6.4.2 Writing an Excel file
To write an Excel file in R, you can use the write_xlsx()
function from the writexl
package. You can install the writexl
package using the following command:
install.packages("writexl")
Once the package is installed, you can load it into your R session using the library()
function:
The write_xlsx()
function allows you to write a data frame to an Excel file. Here’s an example:
write_xlsx(df, "data.xlsx")
You can check the current working directory to see if the Excel file was created successfully. If you want to specify a different directory or file path, you can provide the full path in the write_xlsx()
function.
# see what the current working directory is
getwd()
[1] "/Users/davsean/Documents/git/RBiocBook"

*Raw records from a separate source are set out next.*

@[simp] theorem State.raiseReleased_frame (c : StationConfig) (m : ZoneMask) (n : Option Station) (old : Vector TermFlags 16) (s : State) :
    (s.raiseReleased c m n old).pins = s.pins ∧ (s.raiseReleased c m n old).ctrl = s.ctrl ∧ (s.raiseReleased c m n old).loader = s.loader ∧
      (s.raiseReleased c m n old).watch = s.watch ∧ (s.raiseReleased c m n old).line = s.line ∧ (s.raiseReleased c m n old).engine = s.engine ∧
      (s.raiseReleased c m n old).table = s.table ∧ (s.raiseReleased c m n old).slate = s.slate ∧ (s.raiseReleased c m n old).health = s.health ∧
      (s.raiseReleased c m n old).terms = s.terms ∧ (s.raiseReleased c m n old).outputs = s.outputs ∧ (s.raiseReleased c m n old).outputTrace = s.outputTrace ∧
      (s.raiseReleased c m n old).tap = s.tap ∧ (s.raiseReleased c m n old).pending = s.pending := by
  unfold State.raiseReleased
  refine ⟨foldl_keeps State.pins _ ?_ _ _, foldl_keeps State.ctrl _ ?_ _ _, foldl_keeps State.loader _ ?_ _ _, foldl_keeps State.watch _ ?_ _ _, foldl_keeps State.line _ ?_ _ _, foldl_keeps State.engine _ ?_ _ _, foldl_keeps State.table _ ?_ _ _, foldl_keeps State.slate _ ?_ _ _, foldl_keeps State.health _ ?_ _ _, foldl_keeps State.terms _ ?_ _ _, foldl_keeps State.outputs _ ?_ _ _, foldl_keeps State.outputTrace _ ?_ _ _, foldl_keeps State.tap _ ?_ _ _, foldl_keeps State.pending _ ?_ _ _⟩
  all_goals (intro s t; repeat' split) <;> simp

@[simp] theorem State.applyRelease_frame (m : ZoneMask) (n : Option Station) (s : State) :
    (s.applyRelease m n).pins = s.pins ∧ (s.applyRelease m n).ctrl = s.ctrl ∧ (s.applyRelease m n).loader = s.loader ∧
      (s.applyRelease m n).watch = s.watch ∧ (s.applyRelease m n).line = s.line ∧ (s.applyRelease m n).engine = s.engine ∧
      (s.applyRelease m n).table = s.table ∧ (s.applyRelease m n).slate = s.slate ∧ (s.applyRelease m n).health = s.health ∧
      (s.applyRelease m n).tap = s.tap ∧ (s.applyRelease m n).pending = s.pending := by
  unfold State.applyRelease
  repeat' split
  all_goals simp

@[simp] theorem State.enterTerms_frame (s : State) :
    (s.enterTerms).pins = s.pins ∧ (s.enterTerms).ctrl = s.ctrl ∧ (s.enterTerms).loader = s.loader ∧
      (s.enterTerms).watch = s.watch ∧ (s.enterTerms).line = s.line ∧ (s.enterTerms).engine = s.engine ∧
      (s.enterTerms).table = s.table ∧ (s.enterTerms).slate = s.slate ∧ (s.enterTerms).health = s.health ∧
      (s.enterTerms).tap = s.tap ∧ (s.enterTerms).pending = s.pending := by
  unfold State.enterTerms
  repeat' split
  all_goals simp

@[simp] theorem State.clearTerms_frame (s : State) :
    (s.clearTerms).pins = s.pins ∧ (s.clearTerms).ctrl = s.ctrl ∧ (s.clearTerms).loader = s.loader ∧
      (s.clearTerms).watch = s.watch ∧ (s.clearTerms).line = s.line ∧ (s.clearTerms).engine = s.engine ∧
      (s.clearTerms).table = s.table ∧ (s.clearTerms).slate = s.slate ∧ (s.clearTerms).health = s.health ∧
      (s.clearTerms).tap = s.tap ∧ (s.clearTerms).pending = s.pending := by
  unfold State.clearTerms
  repeat' split
  all_goals simp

/-! ### The send slate -/

@[simp] theorem State.requestChange_frame (d : Bool) (s : State) :
    (s.requestChange d).pins = s.pins ∧ (s.requestChange d).ctrl = s.ctrl ∧ (s.requestChange d).loader = s.loader ∧
      (s.requestChange d).watch = s.watch ∧ (s.requestChange d).line = s.line ∧ (s.requestChange d).engine = s.engine ∧
      (s.requestChange d).table = s.table ∧ (s.requestChange d).health = s.health ∧ (s.requestChange d).terms = s.terms ∧
      (s.requestChange d).outputs = s.outputs ∧ (s.requestChange d).outputTrace = s.outputTrace ∧ (s.requestChange d).notices = s.notices ∧
      (s.requestChange d).tap = s.tap ∧ (s.requestChange d).pending = s.pending := by
  unfold State.requestChange
  repeat' split
  all_goals simp

@[simp] theorem State.requestRelease_frame (m : ZoneMask) (s : State) :
    (s.requestRelease m).pins = s.pins ∧ (s.requestRelease m).ctrl = s.ctrl ∧ (s.requestRelease m).loader = s.loader ∧
      (s.requestRelease m).watch = s.watch ∧ (s.requestRelease m).line = s.line ∧ (s.requestRelease m).engine = s.engine ∧
      (s.requestRelease m).table = s.table ∧ (s.requestRelease m).health = s.health ∧ (s.requestRelease m).terms = s.terms ∧
      (s.requestRelease m).outputs = s.outputs ∧ (s.requestRelease m).outputTrace = s.outputTrace ∧ (s.requestRelease m).notices = s.notices ∧
      (s.requestRelease m).tap = s.tap ∧ (s.requestRelease m).pending = s.pending := by
  unfold State.requestRelease
  repeat' split
  all_goals simp

@[simp] theorem State.requestRefresh_frame (s : State) :
    (s.requestRefresh).pins = s.pins ∧ (s.requestRefresh).ctrl = s.ctrl ∧ (s.requestRefresh).loader = s.loader ∧
      (s.requestRefresh).watch = s.watch ∧ (s.requestRefresh).line = s.line ∧ (s.requestRefresh).engine = s.engine ∧
      (s.requestRefresh).table = s.table ∧ (s.requestRefresh).health = s.health ∧ (s.requestRefresh).terms = s.terms ∧
      (s.requestRefresh).outputs = s.outputs ∧ (s.requestRefresh).outputTrace = s.outputTrace ∧ (s.requestRefresh).notices = s.notices ∧
      (s.requestRefresh).tap = s.tap ∧ (s.requestRefresh).pending = s.pending := by
  unfold State.requestRefresh
  repeat' split
  all_goals simp

@[simp] theorem State.requestJoin_frame (s : State) :
    (s.requestJoin).pins = s.pins ∧ (s.requestJoin).ctrl = s.ctrl ∧ (s.requestJoin).loader = s.loader ∧
      (s.requestJoin).watch = s.watch ∧ (s.requestJoin).line = s.line ∧ (s.requestJoin).engine = s.engine ∧
      (s.requestJoin).table = s.table ∧ (s.requestJoin).health = s.health ∧ (s.requestJoin).terms = s.terms ∧
      (s.requestJoin).outputs = s.outputs ∧ (s.requestJoin).outputTrace = s.outputTrace ∧ (s.requestJoin).notices = s.notices ∧
      (s.requestJoin).tap = s.tap ∧ (s.requestJoin).pending = s.pending := by
  unfold State.requestJoin
  repeat' split
  all_goals simp

@[simp] theorem State.requestResync_frame (s : State) :
    (s.requestResync).pins = s.pins ∧ (s.requestResync).ctrl = s.ctrl ∧ (s.requestResync).loader = s.loader ∧
      (s.requestResync).watch = s.watch ∧ (s.requestResync).line = s.line ∧ (s.requestResync).engine = s.engine ∧
      (s.requestResync).table = s.table ∧ (s.requestResync).health = s.health ∧ (s.requestResync).terms = s.terms ∧
      (s.requestResync).outputs = s.outputs ∧ (s.requestResync).outputTrace = s.outputTrace ∧ (s.requestResync).notices = s.notices ∧
      (s.requestResync).tap = s.tap ∧ (s.requestResync).pending = s.pending := by
  unfold State.requestResync
  repeat' split
  all_goals simp

@[simp] theorem State.localRelease_frame (m : ZoneMask) (s : State) :
    (s.localRelease m).pins = s.pins ∧ (s.localRelease m).ctrl = s.ctrl ∧ (s.localRelease m).loader = s.loader ∧
      (s.localRelease m).watch = s.watch ∧ (s.localRelease m).line = s.line ∧ (s.localRelease m).engine = s.engine ∧
      (s.localRelease m).table = s.table ∧ (s.localRelease m).health = s.health ∧ (s.localRelease m).tap = s.tap ∧
      (s.localRelease m).pending = s.pending := by
  unfold State.localRelease
  repeat' split
  all_goals simp

@[simp] theorem State.joinConcluded_frame (s : State) :
    (s.joinConcluded).pins = s.pins ∧ (s.joinConcluded).loader = s.loader ∧ (s.joinConcluded).watch = s.watch ∧
      (s.joinConcluded).line = s.line ∧ (s.joinConcluded).engine = s.engine ∧ (s.joinConcluded).health = s.health ∧
      (s.joinConcluded).tap = s.tap ∧ (s.joinConcluded).pending = s.pending := by
  unfold State.joinConcluded
  repeat' split
  all_goals simp

@[simp] theorem State.declareConflict_frame (s : State) :
    (s.declareConflict).pins = s.pins ∧ (s.declareConflict).loader = s.loader ∧ (s.declareConflict).watch = s.watch ∧
      (s.declareConflict).table = s.table ∧ (s.declareConflict).health = s.health ∧ (s.declareConflict).tap = s.tap ∧
      (s.declareConflict).pending = s.pending := by
  unfold State.declareConflict
  repeat' split
  all_goals simp

/-! ### The health monitor and the outcomes -/

@[simp] theorem State.healthActions_frame (old new : Health) (s : State) :
    (s.healthActions old new).pins = s.pins ∧ (s.healthActions old new).ctrl = s.ctrl ∧ (s.healthActions old new).loader = s.loader ∧
      (s.healthActions old new).watch = s.watch ∧ (s.healthActions old new).line = s.line ∧ (s.healthActions old new).engine = s.engine ∧
      (s.healthActions old new).table = s.table ∧ (s.healthActions old new).health = s.health ∧ (s.healthActions old new).terms = s.terms ∧
      (s.healthActions old new).outputs = s.outputs ∧ (s.healthActions old new).outputTrace = s.outputTrace ∧ (s.healthActions old new).notices = s.notices ∧
      (s.healthActions old new).tap = s.tap ∧ (s.healthActions old new).pending = s.pending := by
  unfold State.healthActions
  repeat' split
  all_goals simp

@[simp] theorem State.changeHealth_frame (new : Health) (s : State) :
    (s.changeHealth new).pins = s.pins ∧ (s.changeHealth new).ctrl = s.ctrl ∧ (s.changeHealth new).loader = s.loader ∧
      (s.changeHealth new).watch = s.watch ∧ (s.changeHealth new).line = s.line ∧ (s.changeHealth new).engine = s.engine ∧
      (s.changeHealth new).terms = s.terms ∧ (s.changeHealth new).outputs = s.outputs ∧ (s.changeHealth new).outputTrace = s.outputTrace ∧
      (s.changeHealth new).tap = s.tap ∧ (s.changeHealth new).pending = s.pending := by
  unfold State.changeHealth
  repeat' split
  all_goals simp

@[simp] theorem State.weighOutcome_frame (o : FrameOutcome) (s : State) :
    (s.weighOutcome o).pins = s.pins ∧ (s.weighOutcome o).ctrl = s.ctrl ∧ (s.weighOutcome o).loader = s.loader ∧
      (s.weighOutcome o).watch = s.watch ∧ (s.weighOutcome o).line = s.line ∧ (s.weighOutcome o).engine = s.engine ∧
      (s.weighOutcome o).terms = s.terms ∧ (s.weighOutcome o).outputs = s.outputs ∧ (s.weighOutcome o).outputTrace = s.outputTrace ∧
      (s.weighOutcome o).tap = s.tap ∧ (s.weighOutcome o).pending = s.pending := by
  simp [State.weighOutcome]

# and check to see that the file was created
dir(pattern = "data.xlsx")
[1] "data.xlsx"
And, of course, if you find the file on your computer, you can open it in Excel to verify that the data was written correctly.
6.5 Additional options
- Google Sheets: You can read and write data from Google Sheets using the
googlesheets4
package. This package provides functions to interact with Google Sheets, enabling you to import and export data from Google Sheets to R. - JSON files: You can read and write JSON files using the
jsonlite
package. This package provides functions to convert R objects to JSON format and vice versa, enabling you to work with JSON data in R. - Database files: You can read and write data from database files using the
DBI
andRSQLite
packages. These packages provide functions to interact with various database systems, enabling you to import and export data from databases to R.